The best help we can give anyone is to share Christ with them. I grew up in a mill village in Gadsden, Alabama, where the houses were about 10 feet apart. When I graduated from college in Forestry, I went to work in Piedmont, Alabama, which was 30 miles away. One day I learned that Clara Bell Doss, who had been my next door neighbor in Gadsden, was in the hospital, dying with cancer.
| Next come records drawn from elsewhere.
/-- A round in flight replaced by another state of it. -/
theorem withRound_keeps (x : Round) (st : Station) (h : st.line.round.isSome = true) : Keeps st (withRound x st) := by
  refine Keeps.ofParts le_rfl le_rfl le_rfl ⟨rfl, rfl, rfl⟩ id ?_ fun h k => ⟨h, k⟩
  intro hc k
  refine ⟨?_, ?_, ?_⟩
  · unfold Station.captureFits at hc ⊢
    rw [h] at hc
    exact hc
  · exact fun _ => k.1 h
  · exact fun _ => rfl

theorem kindContestEnd_keeps (peers : List (BitVec 3)) (st : Station) : Keeps st (kindContestEnd peers st) := by
  unfold kindContestEnd
  split
  · exact Keeps.refl st
  · rename_i r hr
    have hs : st.line.round.isSome = true := by rw [(followed_spec hr).2.2]; rfl
    split
    · simp only
      split
      · split
        · exact withRound_keeps _ st hs
        · exact (withRound_keeps _ st hs).trans (deferredTest_keeps _)
      · split
        · split
          · exact withRound_keeps _ st hs
          · exact (withRound_keeps _ st hs).trans (deferredTest_keeps _)
        · exact enterMute_keeps st
    · exact Keeps.refl st

theorem passEnd_keeps (peers : List (BitVec 32)) (st : Station) : Keeps st (passEnd peers st) := by
  unfold passEnd
  split
  · exact Keeps.refl st
  · rename_i r hr
    have hs : st.line.round.isSome = true := by rw [(followed_spec hr).2.2]; rfl
    split
    · exact Keeps.refl st
    · split
      · exact Keeps.refl st
      · exact withRound_keeps _ st hs

theorem ownSlot_followed {st : Station} {r : Round} (h : ownSlot st = some r) : followed st = some r := by
  unfold ownSlot at h
  split at h
  · cases h
  · rename_i x hx
    split at h
    · cases h
    · split at h
      · cases h; exact hx
      · cases h

theorem ownSlotReadBack_keeps (st : Station) : Keeps st (ownSlotReadBack st) := by
  unfold ownSlotReadBack
  split
  · exact Keeps.refl st
  · rename_i r hr
    have hs := followed_spec (ownSlot_followed hr)
    refine Keeps.ofParts le_rfl le_rfl le_rfl ⟨rfl, rfl, rfl⟩ id ?_ fun h k => ⟨h, k⟩
    intro hc _
    refine ⟨?_, fun _ => .inr hs.1, fun _ => rfl⟩
    unfold Station.captureFits at hc ⊢
    rw [hs.2.2] at hc
    exact hc

/-- After any reset every invariant of `Keeps` holds. -/
theorem resetWith_keeps (straps : Straps) (mark pin : Bool) (frame : Frame) (st : Station) :
    Keeps st (Station.resetWith straps mark pin frame) :=
  ⟨fun _ => ⟨Nat.zero_le _, Nat.zero_le _, Nat.zero_le _, Nat.zero_le _⟩, fun _ => rfl,
    fun _ => ⟨⟨nofun, nofun⟩, ⟨nofun, nofun⟩, ⟨nofun, nofun⟩, ⟨fun _ => nofun, fun _ => rfl⟩⟩,
    fun _ _ => ⟨rfl, nofun, nofun⟩, fun _ _ => ⟨List.nodup_nil, Nat.zero_le _⟩⟩

theorem ownSlotMismatch_keeps (straps : Straps) (st : Station) : Keeps st (ownSlotMismatch straps st) := by
  unfold ownSlotMismatch
  split
  · exact Keeps.refl st
  · split
    · exact resetWith_keeps _ _ _ _ _
    · exact Keeps.trans (b := { st with line := { st.line with mismatch := st.line.mismatch + 1 } })
        (ofLine_keeps _ st rfl fun k => k) (enterMute_keeps _)

theorem bodyEdge_keeps (time : Nat) (st : Station) : Keeps st (bodyEdge time st) := by
  unfold bodyEdge
  split
  · exact Keeps.refl st
  · rename_i r hr
    have hs : st.line.round.isSome = true := by rw [(followed_spec hr).2.2]; rfl
    split
    · exact withRound_keeps _ st hs
    · exact enterMute_keeps st

theorem lineError_keeps (fault : WireFault) (st : Station) : Keeps st (lineError fault st) := by
  have h : ∀ (c : Prop) [Decidable c], Keeps st (if c then enterMute st else st) := by
    intro c _
    split
    · exact enterMute_keeps st
    · exact Keeps.refl st
  cases fault with
  | openingDrive => exact h _
  | pattern => exact h _
  | edge time => exact bodyEdge_keeps time st
  | drivenReadsReleased => exact h _
  | valueWithoutOffer => exact h _

theorem longDriveStart_keeps (st : Station) : Keeps st (longDriveStart st) := by
  unfold longDriveStart
  split
  · exact ofLine_keeps _ st rfl fun k => k
  · exact Keeps.refl st

theorem longDriveReleased_keeps (st : Station) : Keeps st (longDriveReleased st) := by
  unfold longDriveReleased
  split
  · exact enterMute_keeps st
  · exact Keeps.refl st

theorem breakReceived_keeps (st : Station) : Keeps st (breakReceived st) := by
  unfold breakReceived
  simp only
  split
  · exact ofLine_keeps _ st rfl fun k => k
  · exact Keeps.refl st
  all_goals exact dropRound_keeps (fun l => { l with state := .breaking, quiet := _ }) (fun _ => rfl) (fun _ => by simp) st

theorem breakWireReleased_keeps (st : Station) : Keeps st (breakWireReleased st) := by
  unfold breakWireReleased
  split
  · rename_i h
    refine ofLine_keeps _ st rfl fun k => ⟨fun hr => ?_, fun hc => by cases hc⟩
    rcases k.1 hr with h2 | h2 <;> rw [h.1] at h2 <;> cases h2
  · exact Keeps.refl st

theorem sendBreak_keeps (st : Station) : Keeps st (sendBreak st) := by
  unfold sendBreak
  split
  · rename_i h
    refine ofLine_keeps _ st rfl fun k => ⟨fun hr => ?_, fun hc => by cases hc⟩
    rcases k.1 hr with h2 | h2 <;> rw [h] at h2 <;> cases h2
  · exact Keeps.refl st

theorem raiseRoll_keeps (st : Station) : Keeps st (raiseRoll st) := withRequests_keeps _ st le_rfl

theorem breakSendEnd_keeps (heard : Bool) (st : Station) : Keeps st (breakSendEnd heard st) := by
  unfold breakSendEnd
  split
  · rename_i h
    have hl : ∀ l : LineUnit, l.round = st.line.round → l.state ≠ .inRound → Keeps st { st with line := l } := by
      intro l hr hs
      refine ofLine_keeps l st hr fun k => ⟨fun hx => ?_, fun hc => absurd hc hs⟩
      rw [hr] at hx
      rcases k.1 hx with h2 | h2 <;> rw [h.1] at h2 <;> cases h2
    split
    · exact (hl { st.line with state := .guard, breakSender := false } rfl (by simp)).trans (raiseRoll_keeps _)
    · exact (hl { st.line with state := .mute, breakSender := false, quiet := 0 } rfl (by simp)).trans
        (raiseCause_keeps .lineError (by decide) _)
  · exact Keeps.refl st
I had never seen a cancer patient before, but it was terrible. Her head looked about as big as my double fist. I looked into her hollow, sad eyes and told her who I was. She couldn’t speak above a whisper, but she said, “Hello, Bobby!” and smiled and went back to sleep. I leaned over, with tears in my eyes, kissed her on the forehead and said, “I’ll see you in heaven, Clara Bell!”

Why? When I was little, I didn’t go to church, but Clara Bell and her daughter did. One day she asked my mother if they could carry me to Sunday School and church with them. They did it for years, and the rest is history. I am a Christian today, I am your pastor today, because a little four foot ten inch lady named Clara Bell Doss saw a little boy who needed to be in church and didn’t pass by on the other side.